## [Problem to work on]
Return each line of the records holding the string "reply".

[Saved data entries]
◆ ◆ ◆

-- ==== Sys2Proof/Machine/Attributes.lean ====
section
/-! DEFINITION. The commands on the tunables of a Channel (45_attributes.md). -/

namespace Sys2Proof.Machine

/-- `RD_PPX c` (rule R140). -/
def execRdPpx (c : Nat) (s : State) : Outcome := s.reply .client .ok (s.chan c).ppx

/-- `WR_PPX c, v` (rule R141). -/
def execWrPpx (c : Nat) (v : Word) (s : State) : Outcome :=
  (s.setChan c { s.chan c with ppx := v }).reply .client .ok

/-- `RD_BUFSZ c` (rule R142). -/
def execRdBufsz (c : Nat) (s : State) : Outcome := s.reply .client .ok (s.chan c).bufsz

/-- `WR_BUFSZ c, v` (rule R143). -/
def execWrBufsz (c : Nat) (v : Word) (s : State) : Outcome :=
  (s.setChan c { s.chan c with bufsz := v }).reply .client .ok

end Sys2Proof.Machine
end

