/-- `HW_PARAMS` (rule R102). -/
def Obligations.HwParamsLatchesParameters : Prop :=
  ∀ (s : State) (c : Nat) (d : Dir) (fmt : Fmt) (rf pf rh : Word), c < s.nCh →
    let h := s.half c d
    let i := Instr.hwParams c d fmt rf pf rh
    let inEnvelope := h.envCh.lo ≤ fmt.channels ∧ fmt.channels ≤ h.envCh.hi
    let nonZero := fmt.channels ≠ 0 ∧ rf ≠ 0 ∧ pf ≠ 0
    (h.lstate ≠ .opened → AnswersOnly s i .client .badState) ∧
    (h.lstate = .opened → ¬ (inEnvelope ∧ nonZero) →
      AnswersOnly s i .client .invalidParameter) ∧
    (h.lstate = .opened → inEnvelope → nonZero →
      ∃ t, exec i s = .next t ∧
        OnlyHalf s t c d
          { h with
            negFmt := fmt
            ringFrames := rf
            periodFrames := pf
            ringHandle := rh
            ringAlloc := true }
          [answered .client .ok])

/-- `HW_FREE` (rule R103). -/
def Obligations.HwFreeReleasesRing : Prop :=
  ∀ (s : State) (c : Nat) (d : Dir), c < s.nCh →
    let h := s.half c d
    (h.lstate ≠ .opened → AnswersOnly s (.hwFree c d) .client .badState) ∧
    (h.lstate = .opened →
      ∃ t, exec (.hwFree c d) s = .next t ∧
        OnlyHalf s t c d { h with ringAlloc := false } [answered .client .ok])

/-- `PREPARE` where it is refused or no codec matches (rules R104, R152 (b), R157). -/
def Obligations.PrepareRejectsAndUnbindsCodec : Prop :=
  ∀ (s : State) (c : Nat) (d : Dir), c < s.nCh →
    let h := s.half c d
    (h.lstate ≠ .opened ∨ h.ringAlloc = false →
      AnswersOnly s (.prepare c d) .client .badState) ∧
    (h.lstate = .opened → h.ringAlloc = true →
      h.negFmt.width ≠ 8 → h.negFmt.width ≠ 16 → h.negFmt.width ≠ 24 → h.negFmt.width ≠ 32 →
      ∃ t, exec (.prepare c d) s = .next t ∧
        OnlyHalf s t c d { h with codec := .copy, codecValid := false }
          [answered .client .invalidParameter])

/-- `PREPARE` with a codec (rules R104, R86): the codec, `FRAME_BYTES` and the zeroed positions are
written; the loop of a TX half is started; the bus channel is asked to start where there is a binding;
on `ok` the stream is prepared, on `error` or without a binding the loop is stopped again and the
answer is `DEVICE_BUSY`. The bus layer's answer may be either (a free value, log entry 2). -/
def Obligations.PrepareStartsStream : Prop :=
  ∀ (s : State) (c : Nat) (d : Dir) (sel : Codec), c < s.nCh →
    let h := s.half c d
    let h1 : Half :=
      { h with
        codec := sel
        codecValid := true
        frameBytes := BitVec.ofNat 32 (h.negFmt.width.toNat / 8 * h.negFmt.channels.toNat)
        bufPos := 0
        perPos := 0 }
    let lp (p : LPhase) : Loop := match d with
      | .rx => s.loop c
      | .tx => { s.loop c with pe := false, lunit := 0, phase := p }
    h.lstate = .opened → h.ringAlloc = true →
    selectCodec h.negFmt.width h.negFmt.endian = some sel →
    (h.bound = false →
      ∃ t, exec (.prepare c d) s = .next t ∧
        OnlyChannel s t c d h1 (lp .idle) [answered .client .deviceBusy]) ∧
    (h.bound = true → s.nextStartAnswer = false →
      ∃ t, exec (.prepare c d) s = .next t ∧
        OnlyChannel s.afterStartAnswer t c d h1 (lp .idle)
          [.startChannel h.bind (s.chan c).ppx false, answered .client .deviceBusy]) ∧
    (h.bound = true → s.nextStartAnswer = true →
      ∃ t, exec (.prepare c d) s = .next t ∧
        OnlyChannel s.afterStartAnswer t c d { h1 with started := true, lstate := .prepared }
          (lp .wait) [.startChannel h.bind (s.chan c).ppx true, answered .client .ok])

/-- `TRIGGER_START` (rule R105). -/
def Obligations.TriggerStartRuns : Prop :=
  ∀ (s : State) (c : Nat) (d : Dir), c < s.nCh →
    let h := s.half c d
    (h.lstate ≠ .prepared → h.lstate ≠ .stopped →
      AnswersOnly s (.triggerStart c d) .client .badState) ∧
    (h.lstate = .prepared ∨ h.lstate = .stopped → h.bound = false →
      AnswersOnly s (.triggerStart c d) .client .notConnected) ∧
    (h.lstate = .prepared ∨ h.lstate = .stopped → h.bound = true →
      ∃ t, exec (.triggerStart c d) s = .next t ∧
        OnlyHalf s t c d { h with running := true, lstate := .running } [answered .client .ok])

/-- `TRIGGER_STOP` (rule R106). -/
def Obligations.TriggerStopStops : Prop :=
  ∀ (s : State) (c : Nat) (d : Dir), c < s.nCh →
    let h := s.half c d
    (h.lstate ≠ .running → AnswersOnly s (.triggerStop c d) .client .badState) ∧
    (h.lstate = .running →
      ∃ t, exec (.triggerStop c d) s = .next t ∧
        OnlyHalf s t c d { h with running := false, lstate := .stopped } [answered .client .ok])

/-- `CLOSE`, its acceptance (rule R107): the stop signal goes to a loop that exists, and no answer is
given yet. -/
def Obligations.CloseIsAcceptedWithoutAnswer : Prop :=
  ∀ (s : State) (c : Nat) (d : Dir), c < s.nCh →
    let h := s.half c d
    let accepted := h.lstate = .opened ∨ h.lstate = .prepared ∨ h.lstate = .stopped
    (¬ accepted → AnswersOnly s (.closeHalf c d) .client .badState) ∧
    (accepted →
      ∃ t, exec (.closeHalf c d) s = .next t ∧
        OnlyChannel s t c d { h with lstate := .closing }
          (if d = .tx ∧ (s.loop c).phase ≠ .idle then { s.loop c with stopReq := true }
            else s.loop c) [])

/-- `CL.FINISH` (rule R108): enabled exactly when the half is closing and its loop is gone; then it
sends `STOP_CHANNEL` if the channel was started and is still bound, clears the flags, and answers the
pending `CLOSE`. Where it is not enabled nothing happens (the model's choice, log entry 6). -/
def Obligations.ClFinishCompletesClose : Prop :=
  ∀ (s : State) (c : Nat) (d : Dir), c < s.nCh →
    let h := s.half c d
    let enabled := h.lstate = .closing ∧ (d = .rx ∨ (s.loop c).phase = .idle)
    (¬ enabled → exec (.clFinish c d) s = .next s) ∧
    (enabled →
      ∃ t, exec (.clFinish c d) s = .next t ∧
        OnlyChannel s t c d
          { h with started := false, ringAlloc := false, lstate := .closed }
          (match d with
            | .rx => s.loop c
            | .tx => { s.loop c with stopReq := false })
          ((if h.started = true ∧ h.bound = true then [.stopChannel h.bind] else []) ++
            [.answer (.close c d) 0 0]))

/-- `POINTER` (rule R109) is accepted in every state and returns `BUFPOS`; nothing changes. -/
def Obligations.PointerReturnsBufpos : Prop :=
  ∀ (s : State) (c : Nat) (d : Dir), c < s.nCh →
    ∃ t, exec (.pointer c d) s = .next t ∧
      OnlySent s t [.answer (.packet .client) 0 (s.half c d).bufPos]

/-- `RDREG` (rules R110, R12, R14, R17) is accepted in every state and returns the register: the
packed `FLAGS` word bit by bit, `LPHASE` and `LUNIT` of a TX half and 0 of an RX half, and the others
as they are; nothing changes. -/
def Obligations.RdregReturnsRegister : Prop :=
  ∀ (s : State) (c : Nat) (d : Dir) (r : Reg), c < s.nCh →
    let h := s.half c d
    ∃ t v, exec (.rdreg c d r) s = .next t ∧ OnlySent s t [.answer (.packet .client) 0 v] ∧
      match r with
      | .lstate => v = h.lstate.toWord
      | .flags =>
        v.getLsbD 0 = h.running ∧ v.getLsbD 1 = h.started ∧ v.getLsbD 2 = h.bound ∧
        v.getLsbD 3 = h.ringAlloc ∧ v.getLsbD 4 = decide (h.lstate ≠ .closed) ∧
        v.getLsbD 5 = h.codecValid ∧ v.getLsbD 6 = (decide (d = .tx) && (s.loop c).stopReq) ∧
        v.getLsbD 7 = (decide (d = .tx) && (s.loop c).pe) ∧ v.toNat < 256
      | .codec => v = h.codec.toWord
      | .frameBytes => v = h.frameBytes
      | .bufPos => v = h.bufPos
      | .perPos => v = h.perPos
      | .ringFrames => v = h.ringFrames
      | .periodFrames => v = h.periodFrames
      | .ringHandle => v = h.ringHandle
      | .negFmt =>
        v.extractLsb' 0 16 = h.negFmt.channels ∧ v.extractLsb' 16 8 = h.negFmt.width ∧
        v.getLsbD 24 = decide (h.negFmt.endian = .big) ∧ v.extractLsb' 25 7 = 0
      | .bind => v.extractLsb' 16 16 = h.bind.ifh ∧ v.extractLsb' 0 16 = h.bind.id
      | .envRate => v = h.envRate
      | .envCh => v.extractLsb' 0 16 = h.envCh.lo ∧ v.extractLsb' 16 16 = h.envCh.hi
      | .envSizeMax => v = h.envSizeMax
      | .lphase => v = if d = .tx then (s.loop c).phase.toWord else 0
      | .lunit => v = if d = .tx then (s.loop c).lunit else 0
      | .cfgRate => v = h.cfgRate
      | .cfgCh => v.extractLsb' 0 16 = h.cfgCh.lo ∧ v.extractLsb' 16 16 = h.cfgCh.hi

◆ ◆ ◆

## [Solution to this problem]
def execRdPpx (c : Nat) (s : State) : Outcome := s.reply .client .ok (s.chan c).ppx
  (s.setChan c { s.chan c with ppx := v }).reply .client .ok
def execRdBufsz (c : Nat) (s : State) : Outcome := s.reply .client .ok (s.chan c).bufsz
  (s.setChan c { s.chan c with bufsz := v }).reply .client .ok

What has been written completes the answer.